WORK REQUEST: The data below holds the lines to copy: everything from the line containing "(.shr (r5 w" to the line containing "(.slt (r5 w", both ends included, set down exactly.

DATA LISTING:
-- ==== Sys2Proof/Decode.lean ====
section
/-!
DEFINITION. Sys2Proof/Decode.lean: from the parcels of an instruction to a constructor of Instr or the REASON of R65
with which the encoding traps, and the encoder. Both are written from Tables 3-2 to 3-8 and the opcode table. W is
formed from two parcels, the first the more significant (R9); X from four (R48).
-/
namespace Sys2Proof

/-- What the bits of one instruction decode to: an instruction, or an ILLEGAL trap with EINFO.REASON (R65). `spare i`
is the encoding of i but for a field that must be zero: REASON 3, unless i itself would give REASON 2. -/
inductive Dec where
  | ok (i : Instr)
  | spare (i : Instr)
  | bad (reason : Nat)
  deriving DecidableEq, Repr

/-- The field of `n` bits of `w` whose lowest bit is `lo`. -/
def fld (w lo n : Nat) : Nat := w / 2 ^ lo % 2 ^ n

/-- Register fields of five, three and two bits (R51). -/
def r5 (w lo : Nat) : Fin 32 := Fin.ofNat 32 (w / 2 ^ lo)
def r3 (w lo : Nat) : Fin 8 := Fin.ofNat 8 (w / 2 ^ lo)
def r2 (w lo : Nat) : Fin 4 := Fin.ofNat 4 (w / 2 ^ lo)

/-- An immediate field of `n` bits. -/
def im (n w lo : Nat) : BitVec n := BitVec.ofNat n (w / 2 ^ lo)

/-- A field value moved to the place of its lowest bit. -/
def sh (x lo : Nat) : Nat := x * 2 ^ lo

/-- Bit `n` of `w`. -/
def bitAt (w n : Nat) : Bool := fld w n 1 == 1

/-- The instruction, provided the bits that its entry leaves unused or requires to be zero are zero: REASON 3
otherwise (R65). `z` is the sum of those fields. -/
def unused (z : Nat) (i : Instr) : Dec := if z = 0 then .ok i else .spare i

/-- The instruction, provided the values of its listed fields are legal: REASON 2 otherwise (R65). -/
def listed (ok : Bool) (r : Dec) : Dec := if ok then r else .bad 2

/-- Major 0x01. -/
def decSalu (w : Nat) : Dec :=
  match fld w 0 9 with
  | 0 => .ok (.add (r5 w 19) (r5 w 14) (r5 w 9))
  | 1 => .ok (.sub (r5 w 19) (r5 w 14) (r5 w 9))
  | 2 => .ok (.and (r5 w 19) (r5 w 14) (r5 w 9))
  | 3 => .ok (.or (r5 w 19) (r5 w 14) (r5 w 9))
  | 4 => .ok (.xor (r5 w 19) (r5 w 14) (r5 w 9))
  | 5 => .ok (.andn (r5 w 19) (r5 w 14) (r5 w 9))
  | 6 => .ok (.orn (r5 w 19) (r5 w 14) (r5 w 9))
  | 7 => .ok (.shl (r5 w 19) (r5 w 14) (r5 w 9))
  | 8 => .ok (.shr (r5 w 19) (r5 w 14) (r5 w 9))
  | 9 => .ok (.sar (r5 w 19) (r5 w 14) (r5 w 9))
  | 10 => .ok (.rol (r5 w 19) (r5 w 14) (r5 w 9))
  | 11 => .ok (.ror (r5 w 19) (r5 w 14) (r5 w 9))
  | 12 => .ok (.slt (r5 w 19) (r5 w 14) (r5 w 9))
  | 13 => .ok (.sltn (r5 w 19) (r5 w 14) (r5 w 9))
  | 14 => .ok (.min (r5 w 19) (r5 w 14) (r5 w 9))
  | 15 => .ok (.max (r5 w 19) (r5 w 14) (r5 w 9))
  | 16 => .ok (.minn (r5 w 19) (r5 w 14) (r5 w 9))
  | 17 => .ok (.maxn (r5 w 19) (r5 w 14) (r5 w 9))
  | 18 => .ok (.mul (r5 w 19) (r5 w 14) (r5 w 9))
  | 19 => .ok (.mulh (r5 w 19) (r5 w 14) (r5 w 9))
  | 20 => .ok (.mulhn (r5 w 19) (r5 w 14) (r5 w 9))
  | 21 => .ok (.div (r5 w 19) (r5 w 14) (r5 w 9))
  | 22 => .ok (.divn (r5 w 19) (r5 w 14) (r5 w 9))
  | 23 => .ok (.rem (r5 w 19) (r5 w 14) (r5 w 9))
  | 24 => .ok (.remn (r5 w 19) (r5 w 14) (r5 w 9))
  | 25 => unused (fld w 9 5) (.clz (r5 w 19) (r5 w 14))
  | 26 => unused (fld w 9 5) (.ctz (r5 w 19) (r5 w 14))
  | 27 => unused (fld w 9 5) (.popc (r5 w 19) (r5 w 14))
  | 28 => .ok (.sext (r5 w 19) (r5 w 14) (r5 w 9))
  | _ => .bad 2

/-- Major 0x06. -/
def decShifti (w : Nat) : Dec :=
  match fld w 12 2 with
  | 0 => unused (fld w 6 6) (.shli (r5 w 19) (r5 w 14) (im 6 w 0))
  | 1 => unused (fld w 6 6) (.shri (r5 w 19) (r5 w 14) (im 6 w 0))
  | 2 => unused (fld w 6 6) (.sari (r5 w 19) (r5 w 14) (im 6 w 0))
  | _ => .bad 2

/-- Major 0x0B. -/
def decBfld (w : Nat) : Dec :=
  listed (decide (fld w 6 6 + fld w 0 6 + 1 ≤ 64)) <|
  match fld w 12 2 with
  | 0 => .ok (.bext (r5 w 19) (r5 w 14) (im 6 w 6) (im 6 w 0))
  | 1 => .ok (.bextS (r5 w 19) (r5 w 14) (im 6 w 6) (im 6 w 0))
  | 2 => .ok (.bins (r5 w 19) (r5 w 14) (im 6 w 6) (im 6 w 0))
  | _ => .bad 3

/-- Major 0x18. -/
def decJreg (w : Nat) : Dec :=
  match fld w 0 9 with
  | 0 => unused (fld w 9 5 + fld w 19 5) (.jr (r5 w 14))
  | 1 => unused (fld w 9 5) (.callr (r5 w 19) (r5 w 14))
  | _ => .bad 2

/-- Major 0x19. -/
def decAmo (w : Nat) : Dec :=
  match fld w 0 4 with
  | 0 => unused (fld w 7 2) (.amoSwap (r5 w 19) (r5 w 14) (r5 w 9) (r2 w 5) (bitAt w 4))
  | 1 => unused (fld w 7 2) (.amoAdd (r5 w 19) (r5 w 14) (r5 w 9) (r2 w 5) (bitAt w 4))
  | 2 => unused (fld w 7 2) (.amoAnd (r5 w 19) (r5 w 14) (r5 w 9) (r2 w 5) (bitAt w 4))
  | 3 => unused (fld w 7 2) (.amoOr (r5 w 19) (r5 w 14) (r5 w 9) (r2 w 5) (bitAt w 4))
  | 4 => unused (fld w 7 2) (.amoXor (r5 w 19) (r5 w 14) (r5 w 9) (r2 w 5) (bitAt w 4))
  | 5 => unused (fld w 7 2) (.amoMin (r5 w 19) (r5 w 14) (r5 w 9) (r2 w 5) (bitAt w 4))
  | 6 => unused (fld w 7 2) (.amoMax (r5 w 19) (r5 w 14) (r5 w 9) (r2 w 5) (bitAt w 4))
  | 7 => unused (fld w 7 2) (.amoMinn (r5 w 19) (r5 w 14) (r5 w 9) (r2 w 5) (bitAt w 4))
  | 8 => unused (fld w 7 2) (.amoMaxn (r5 w 19) (r5 w 14) (r5 w 9) (r2 w 5) (bitAt w 4))
  | _ => .bad 2

/-- Major 0x1C. -/
def decSys (w : Nat) : Dec :=
  match fld w 0 9 with
  | 0 => unused (fld w 9 5 + fld w 19 5) (.trap (r5 w 14))
  | 1 => unused (fld w 9 15) (.rett)
  | 2 => unused (fld w 9 10) (.ckpt (r5 w 19))
  | 3 => unused (fld w 9 15) (.exit)
  | 4 => unused (fld w 9 15) (.yield)
  | 5 => unused (fld w 9 5 + fld w 19 5) (.sloop (r5 w 14))
  | _ => .bad 2

/-- Major 0x1D. -/
def decCreg (w : Nat) : Dec :=
  listed (cregMapped (fld w 2 12)) <|
  match fld w 0 2 with
  | 0 => unused (fld w 14 5) (.crr (r5 w 19) (im 12 w 2))
  | 1 => .ok (.crw (r5 w 19) (r5 w 14) (im 12 w 2))
  | 2 => .ok (.crs (r5 w 19) (r5 w 14) (im 12 w 2))
  | _ => .ok (.crc (r5 w 19) (r5 w 14) (im 12 w 2))

/-- Major 0x1F. -/
def decLaunch (w : Nat) : Dec :=
  match fld w 0 1 with
  | 0 => unused (fld w 1 13) (.launch (r5 w 19) (r5 w 14))
  | _ => unused (fld w 1 13) (.launchLend (r5 w 19) (r5 w 14))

ANSWER TO THIS TASK:
  | 8 => .ok (.shr (r5 w 19) (r5 w 14) (r5 w 9))
  | 9 => .ok (.sar (r5 w 19) (r5 w 14) (r5 w 9))
  | 10 => .ok (.rol (r5 w 19) (r5 w 14) (r5 w 9))
  | 11 => .ok (.ror (r5 w 19) (r5 w 14) (r5 w 9))
  | 12 => .ok (.slt (r5 w 19) (r5 w 14) (r5 w 9))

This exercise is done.